Are they all FC's yet? If not then I'm assuming we call the litter a failure....:snipersmile:


/paul


----------



## J. Torrey (Nov 11, 2007)

sheriff said:


> FYI the line breeding of Rudy that was mentioned in this thread is on the ground. 7 pups of which I know there are 4 yellow females and 1 yellow male. If I remember right there is one black male and a female.
> 
> They came this morning at 6:30am and all seem very healthy.


I'll take one if they are still available. Unless you get your hands on them it's hard to know. If it's great..I'll Sell it back to the breeder or any one of the doubters. Like they wouldn't buy a great dog from any line.. If it's a wash, I'll eat the cost. Learning is never cheap. 

I hope they do well. I like the blood.


----------



## Alex (Jan 22, 2008)

In the locked thread on over casting Mr Nutt asked if Evan had exaggerated anything on his website accomplishments.
Many of the All age accomplishments claimed seem to be bootstrapped onto the backs of others.
For example he claimed credit for an Open 2nd for Bart. 

I'm surprised that he would do that in light of these threads wherein it was clear to most that Bill Eckett should get that credit.

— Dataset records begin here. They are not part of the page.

-- ==== Sys2Proof/Machine/Reset.lean ====
section
/-! DEFINITION. RESET (spec/70_reset_and_hazards.md R139 to R141). -/

namespace Sys2Proof.Machine

/-- The operand of RESET (R139): 500 when none is given. -/
def resetCapacity (c : Option Nat) : Nat := c.getD Config.defaultCapacity

/-- The effect of RESET (R139, R140): both stores empty, the capacity as given, every register as after reset; the
configuration is fixed (R142) and what the environment presents is not the block's. -/
def State.restart (s : State) (c : Nat) : State :=
  { State.reset with capacity := c, cfg := s.cfg, issue := s.issue, inbox := s.inbox }

/-- RESET (R139): by HOST, while nothing else is in progress (R141), with a capacity of at least 1 (R137 item 6). -/
def execReset (c : Option Nat) (s : State) : Result :=
  commit s
    [need (s.issue.agent = .host) .wrongAgent, need s.issue.inProgress.isEmpty .resetOverlap,
      need (1 ≤ resetCapacity c) .zeroCapacity]
    (s.restart (resetCapacity c))

end Sys2Proof.Machine
end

These posts pre date Mr Nutts membership on this forum, so I bring them up for him to read and decide for himself


----------



## Dogtrainer4God (Oct 10, 2006)

Alex said:


> In the locked thread on over casting Mr Nutt asked if Evan had exaggerated anything on his website accomplishments.
> Many of the All age accomplishments claimed seem to be bootstrapped onto the backs of others.
> For example he claimed credit for an Open 2nd for Bart.
> 
> ...


Alex, I have no idea who you are or where you come from. But please, don't take your arguments here and ruin a great thread like this. Like was recommended by FOM, go to PM if you have any further questions for Evan.

Thanks!


----------



## Cowtown (Oct 3, 2009)

Interesting how some folks make it a mission in life to downright trash other people.


----------



## Mark Sehon (Feb 10, 2003)

Get a life!!!!!!!!!!!!!!!!! Calm down. No need for this thrash.


----------



## Buzz (Apr 27, 2005)

Sheesh. I always seem to miss the good threads with all the controversy.


----------



## Evan (Jan 5, 2003)

Alex said:


> In the locked thread on over casting Mr Nutt asked if Evan had exaggerated anything on his website accomplishments.
> Many of the All age accomplishments claimed seem to be bootstrapped onto the backs of others.
> For example he claimed credit for an Open 2nd for Bart.
> 
> ...


Facts really mean nothing to a lying reptile who is only looking to discredit me personally. The fact is that Bart got that 2nd while Bill was running Bart to take a look at him under judgment in an Open - considering suggesting two of his clients buy him, which they did. Bart came directly off my truck and went to that trial with Bill having no more than a few days to get familiar with him before the trial. I did the training to that point, and never claimed to have handled him in that trial.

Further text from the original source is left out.